Updated Aug. 26, 2020
Photo of a pregnant woman wearing a mask
Based on what is known at this time, pregnant women might be at an increased risk for severe illness from COVID-19 compared to non-pregnant women. Additionally, pregnant women with COVID-19 might have an increased risk of adverse pregnancy outcomes, such as preterm birth.
CDC is supporting multiple efforts to better understand the impact of COVID-19 during pregnancy on both the mother and infant. Data collected as part of these efforts can help direct public health action and inform clinical guidance for the care of affected pregnant women and their infants.

Pregnancy and Neonatal Surveillance

Health departments report cases of COVID-19 to CDC, including pregnancy status of the case. In addition, health departments have the option of completing a separate, short pregnancy and newborn-specific supplemental form for pregnant women with laboratory-confirmed COVID-19. Data collected include information about the following:
  • timing of infection during pregnancy;
  • severity of disease;
  • outcome of the pregnancy; and
  • whether the newborn was also diagnosed with COVID-19.
Health departments can also choose to submit their data on COVID-19 cases among pregnant women and their infants up to six months of age to CDC through an existing surveillance activity—Surveillance for Emerging Threats to Mothers and Babies Network (SET-NET).
See the most recent data on COVID-19 during pregnancy

Maternal and Infant Health Surveillance: COVID-19 Supplement

CDC’s Division of Reproductive Health will collaborate with the Council of State and Territorial Epidemiologistsexternal icon to provide support and resources to states and jurisdictions to add a COVID-19 questionnaire supplement to their maternal and infant health surveillance systems. One example of these systems is the Pregnancy Risk Assessment Monitoring System (PRAMS), which routinely collects population-based data on maternal behaviors and experiences before, during, and shortly after pregnancy. The questionnaire supplement will collect data on the effect of COVID-19 on pregnant and postpartum women and infants. Findings will inform jurisdictional public health response activities to support pregnant and postpartum women and infants.

Impact of SARS-CoV-2 Infection during Pregnancy on Obstetric and Neonatal Outcomes – Icahn School of Medicine at Mt. Sinai

The Icahn School of Medicine at Mt. Sinaiexternal icon is conducting a study to determine SARS-CoV-2 sero-prevalence among pregnant women, that is, the estimated percentage of pregnant women who have been infected with SARS-CoV-2, the virus that causes COVID-19. Using data from electronic health records, the study will also examine associations between SARS-CoV-2 infection and adverse pregnancy outcomes. Researchers will determine the extent to which SARS-CoV-2 infection impacts pregnant women in underserved communities in New York City and will explore the role of maternal psychosocial stress.
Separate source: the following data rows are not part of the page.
/-- Keeps the last eight reference periods (R85). -/
def TGroup.addPeriod (t : TGroup) (p : Nat) : TGroup :=
  { t with periods := (t.periods ++ [p]).drop (t.periods.length + 1 - 8) }

/-- The reference period of PTP, which the frame rate gives, counted at each boundary with a valid reference (R85). -/
def tgPtpPeriod (t : TGroup) (valid : Bool) : TGroup :=
  if t.source != 3 then t
  else if valid && t.num != 0 then t.addPeriod (t.den * 1000000000 / t.num) else { t with periods := [] }

/-- The next trim (R83): at most 0.5 ppm from the last, within ±50 ppm; how it follows the reference is not given. -/
def tgTrim (s : State) (g st : Nat) : Int :=
  let old := signed 18 (s.fld (TG_TRIM g) 0 18)
  if st = 2 ∨ st = 3 then clampI (old + clampI (Config.trimStep s.free) (-512) 512) (-51200) 51200 else old

/-- The timebase at a group's last reference point (R88): the last PTP alignment point while the group follows one, else the
point last recorded. -/
def tgRefAt (s : State) (g : Nat) : Nat :=
  let t := s.tg g
  if t.running && t.source == 3 && s.bit TB_STATUS 2 && t.num != 0 then ptpLast t s.now else s.pair (TG_REF_LO g) (TG_REF_HI g)

/-- The frame that begins now and ends `p` ns later, by the group's own pixel clock (R80, R83, R84). -/
def TGroup.begin (t : TGroup) (s : State) (p : Nat) : TGroup := { t with boundary := s.now, period := p, dueAt := s.island + p }

/-- The steering of a group at its boundary (R81–R86): phase error, state, re-phase or pull, trim, the next period. Re-phase
commands that wait for the same boundary share its one frame; each is decided and advances the generation. DESIGN CHOICE
(log 141). -/
def tgSteer (s : State) (g : Nat) : State :=
  let s := s.setPair (TG_REF_LO g) (TG_REF_HI g) (tgRefAt s g)
  let t := tgCountEdges (tgLatch s g (s.tg g))
  let b : Int := s.now
  let ref := refPoint t (s.bit TB_STATUS 2) (b - t.offset)
  let e := ref.map fun r => timeDiff (BitVec.ofInt 64 b) (BitVec.ofInt 64 (r + t.offset))
  let t := tgPtpPeriod t ref.isSome
  let dec := tgDecide t e
  let s := match e with | some x => s.setReg (TG_PHASE g) (BitVec.ofInt 32 x) | none => s
  let s := tgEnter s g dec.1 dec.2 ref.isSome
  let trim := tgTrim s g dec.1
  let s := (s.setFld (TG_TRIM g) 0 18 (unsigned 18 trim)).draw
  let noRef := decide (dec.1 = 1) || ref.isNone
  let re := match ref with | some r => tgRephase t r b | none => (0, true)
  let k : Int := if t.rephase ≠ 0 ∧ noRef = false then re.1
    else if dec.1 = 2 ∨ dec.1 = 3 then (match e with | some x => tgPull t x | none => 0) else 0
  let s := s.each t.rephase fun s _ => s.resultDone (TG_REPHASE_STATUS g) (if noRef then 1 else (Bool.nat re.2) * 2)
  let s := if t.rephase = 0 ∨ noRef = true then s else s.add (TG_COUNT g) 16 16 1
  s.setTg g ({ t with first := false, rephase := 0 }.begin s (tgLinesNs t (t.vTotal + k) trim))

/-- Whether a group makes boundaries: enabled, and its timing set by a head (R80). -/
def tgMakes (s : State) (g : Nat) : Bool := (s.tg g).running && decide ((s.tg g).khz ≠ 0)

/-- Whether the frame that group `g` began has had its length: its next boundary falls then, not before (R80, R83, R84, R86). A
boundary later than that is taken as it comes (log 119). -/
def tgDue (s : State) (g : Nat) : Bool := decide ((s.tg g).dueAt ≤ s.island)

/-- TGg_CTRL written (R84): enabling places the first boundary one nominal period later. -/
def tgCtrl (s : State) (g : Nat) (v : Word) : State :=
  let on := bitOf v.toNat 0
  let was := (s.tg g).running
  let s := plainWrite s (TG_CTRL g) v
  if on && !was then
    let t := tgLatch s g (s.tg g)
    let s := s.setTg g ({ t with running := true, first := true }.begin s (tgNominal t))
    let s := s.setReg (TG_STATUS g) (if t.source = 0 then 1 else 2)
    evcPulse (pllStart s (8 + g)) (17 + g)
  else if !on && was then
    let s := (s.setTg g { s.tg g with running := false }).setReg (TG_STATUS g) 0
    evcPulse (pllStop s (8 + g)) (17 + g)
  else s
Perinatal COVID-19 in the U.S.: Surveillance and Epidemiology –

This national registry will identify the current burden of SARS-CoV-2 infection during pregnancy, inform clinical care practices, and provide data for future studies on prevention, diagnosis, and treatment of COVID-19. The study uses a robust, real-time national registry to capture information about pregnant women with COVID-19 and their newborn infants. The information collected will contribute to a greater understanding of the potential modes, risk factors, and rates of transmission of SARS-CoV-2 infection during pregnancy and the impact on the newborn.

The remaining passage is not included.